Believers in solar power, like the author of "Big energy fights solar" (Feb. 10), seem to consistently overlook an important detail: The sun only shines part of the time. According to California Energy Commission data, for 2019 and 2020, the total contribution of all renewables (mostly solar) to the total power demand was stalled at around 23 percent, despite the continued expansion of solar capacity, a steep decline in competing large hydro production, and a deliberate reduction in nuclear production. Renewables' overproduction (power that could not be used at the time it was produced) continued unabated. Most of the overproduction was solar power. Obviously, continued subsidies for solar expansion would be a waste of time and money.

What this also means is that the more than 2,000 schools, 1,000 farms, 300 apartment buildings, and more than a million homes cited as powered directly by the sun ... are only powered by solar and other renewables less than one quarter of the time. The rest of the power has to come from somewhere else.

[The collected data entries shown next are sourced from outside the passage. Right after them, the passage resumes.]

-- ==== Sys2Proof/Machine/Ops.lean ====
section
/-! DEFINITION. The named operations: the byte operators (00_scope R11), the lane-wise window primitives (40_window_primitives R80 to R89), and the block's shared state operations (10_state R26, R32; 20_memory R47; 60_exceptions R203). -/

namespace Sys2Proof.Machine

/-! ### Byte operators (R11) -/

/-- `a ⊕ b = (a + b) mod 256` (R11, R88). -/
def addWrap (a b : Byte) : Byte := BitVec.ofNat 8 (a.toNat + b.toNat)

/-- `a ⊖ b = max(a − b, 0)`, unsigned saturating subtract (R11, R87). -/
def subSat (a b : Byte) : Byte := BitVec.ofNat 8 (a.toNat - b.toNat)

/-- `a >> k`, logical (R11). -/
def shiftRight (a : Byte) (k : Nat) : Byte := a >>> k

/-- `s8(a)`, the two's-complement reading (R11). -/
def s8 (a : Byte) : Int := if a.toNat < 128 then (a.toNat : Int) else (a.toNat : Int) - 256

/-- `a >u b` (R11). -/
def gtUnsigned (a b : Byte) : Bool := decide (b.toNat < a.toNat)

/-- `a >s b` (R11). -/
def gtSigned (a b : Byte) : Bool := decide (s8 b < s8 a)

/-- `zext_N(v)` (R11). No rule of the block uses it. -/
def zext {n : Nat} (N : Nat) (v : BitVec n) : BitVec N := v.setWidth N

/-- `sext_N(v)` (R11). No rule of the block uses it. -/
def sext {n : Nat} (N : Nat) (v : BitVec n) : BitVec N := v.signExtend N

/-- `mask(c)`: 0xFF if c holds, 0x00 if not (R11, R89). -/
def mask (c : Bool) : Byte := if c then 0xFF#8 else 0x00#8

/-- The high nibble of a byte, `b >> 4`, a value 0..15 (R14, R84). -/
def highNibble (b : Byte) : Nibble := (shiftRight b 4).setWidth 4

/-! ### Lane-wise primitives (R80 to R89) -/

/-- `map(v, f)[i] = f(v[i])` (R81). -/
def laneMap {α β : Type} {n : Nat} (f : α → β) (v : Vector α n) : Vector β n :=
  ⟨(v.toList.map f).toArray, by simp⟩

/-- `map_with(v, u, f)[i] = f(v[i], u[i])` (R81). -/
def laneMapWith {α β γ : Type} {n : Nat} (f : α → β → γ) (v : Vector α n) (u : Vector β n) : Vector γ n :=
  ⟨(List.zipWith f v.toList u.toList).toArray, by simp⟩

/-- A scalar operand "is broadcast to every lane first" (R81). -/
def broadcast (w : Width) (b : Byte) : Lanes w := Vector.replicate w.bytes b

/-- `reduce_or(v) = v[0] | v[1] | … | v[W−1]` (R82). -/
def reduceOr {w : Width} (v : Lanes w) : Byte := v.toList.foldl (fun a b => a ||| b) 0x00#8

/-- `any(v) = (reduce_or(v) ≠ 0)` (R83). -/
def anyLane {w : Width} (v : Lanes w) : Bool := decide (reduceOr v ≠ 0x00#8)

/-- `ascii(v) = ((reduce_or(v) & 0x80) = 0)`, the fast-path test (R83). -/
def ascii {w : Width} (v : Lanes w) : Bool := decide (reduceOr v &&& 0x80#8 = 0x00#8)

/-- `hi(v)[i] = v[i] >> 4` (R84). -/
def hiNibbles {w : Width} (v : Lanes w) : Nibbles w := laneMap highNibble v

/-- One entry `T[x]` of a 16-entry table; a 4-bit index is never out of range (R85). -/
def entry (T : Vector Byte 16) (x : Nibble) : Byte := T[x.toNat]'(x.isLt)

/-- `lookup16(T, x)[i] = T[x[i]]` (R85). -/
def lookup16 {w : Width} (T : Vector Byte 16) (x : Nibbles w) : Lanes w := laneMap (entry T) x

/-- `shift1(p, v)`: every lane the element one stream position earlier, lane 0 from the end of `p` (R86). -/
def shift1 {α : Type} {w : Width} (p v : Vector α w.bytes) : Vector α w.bytes :=
  ⟨(p.toList.drop (w.bytes - 1) ++ v.toList.take (w.bytes - 1)).toArray, by have := w.sixteen_le_bytes; simp⟩

/-- `shift2(p, v)`: every lane the element two stream positions earlier, lanes 0 and 1 from the end of `p` (R86). -/
def shift2 {α : Type} {w : Width} (p v : Vector α w.bytes) : Vector α w.bytes :=
  ⟨(p.toList.drop (w.bytes - 2) ++ v.toList.take (w.bytes - 2)).toArray, by have := w.sixteen_le_bytes; simp⟩

/-- `v ⊖ k`, lane-wise with a broadcast constant (R87). -/
def subSatK {w : Width} (v : Lanes w) (k : Byte) : Lanes w := laneMapWith subSat v (broadcast w k)

/-- `u ⊕ v`, lane-wise (R88). -/
def addLanes {w : Width} (u v : Lanes w) : Lanes w := laneMapWith addWrap u v

/-- `u | v`, lane-wise (R11, R89). -/
def orLanes {w : Width} (u v : Lanes w) : Lanes w := laneMapWith (fun a b => a ||| b) u v

/-- `u & v`, lane-wise (R11, R89). -/
def andLanes {w : Width} (u v : Lanes w) : Lanes w := laneMapWith (fun a b => a &&& b) u v

/-- `eq(u, v)[i] = mask(u[i] = v[i])` (R89). -/
def eqLanes {w : Width} (u v : Lanes w) : Lanes w := laneMapWith (fun a b => mask (decide (a = b))) u v

/-- `gtu(u, v)[i] = mask(u[i] >u v[i])` (R89). -/
def gtu {w : Width} (u v : Lanes w) : Lanes w := laneMapWith (fun a b => mask (gtUnsigned a b)) u v

/-- `gts(u, v)[i] = mask(u[i] >s v[i])` (R89). -/
def gts {w : Width} (u v : Lanes w) : Lanes w := laneMapWith (fun a b => mask (gtSigned a b)) u v

/-- `eqm(m1, m2)[i] = mask(m1[i] = m2[i])` for two masks (R89). -/
def eqm {w : Width} (m1 m2 : Lanes w) : Lanes w := laneMapWith (fun a b => mask (decide (a = b))) m1 m2

/-! ### The block's shared operations -/

/-- `err |= e`, the only write of the accumulator beside INIT and reset (00_scope R12, 10_state R26). -/
def Block.accumulate {w : Width} (b : Block w) (e : Lanes w) : Block w :=
  { b with hasError := orLanes b.hasError e }

/-- Protocol misuse: `ill <- 1` and every other piece of state unchanged (R157, R160, R165, 60_exceptions R203). The
block's one way to report a misuse: it has no exception to take (R200, R206). -/
def Block.violate {w : Width} (b : Block w) : Block w := { b with ill := true }

/-- The end of a command's step: the block's new state and the response ports, all written together (00_scope R13,
20_memory R47). -/
abbrev State.complete (s : State) (b : Block s.width) (r : Response) : State :=
  { s with block := b, out := r }

/-- A reserved opcode, in any state: ILL is set, nothing else changes, no response (R165). -/
def State.reservedOpcode (s : State) : State := s.complete s.block.violate Response.none

end Sys2Proof.Machine
end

In California, it is mostly natural gas, some large hydro, and Diablo Canyon Power Plant, and when it closes, most of its production will be replaced by natural gas.

For this reason, big energy loves solar power, because it is part-time and inefficient, leaving natural gas not only with a huge share of the energy market, but they get to make even more money by providing backup power for intermittent and often unreliable renewables. This, of course, requires a lot of fracking.

And now, you have the rest of the story.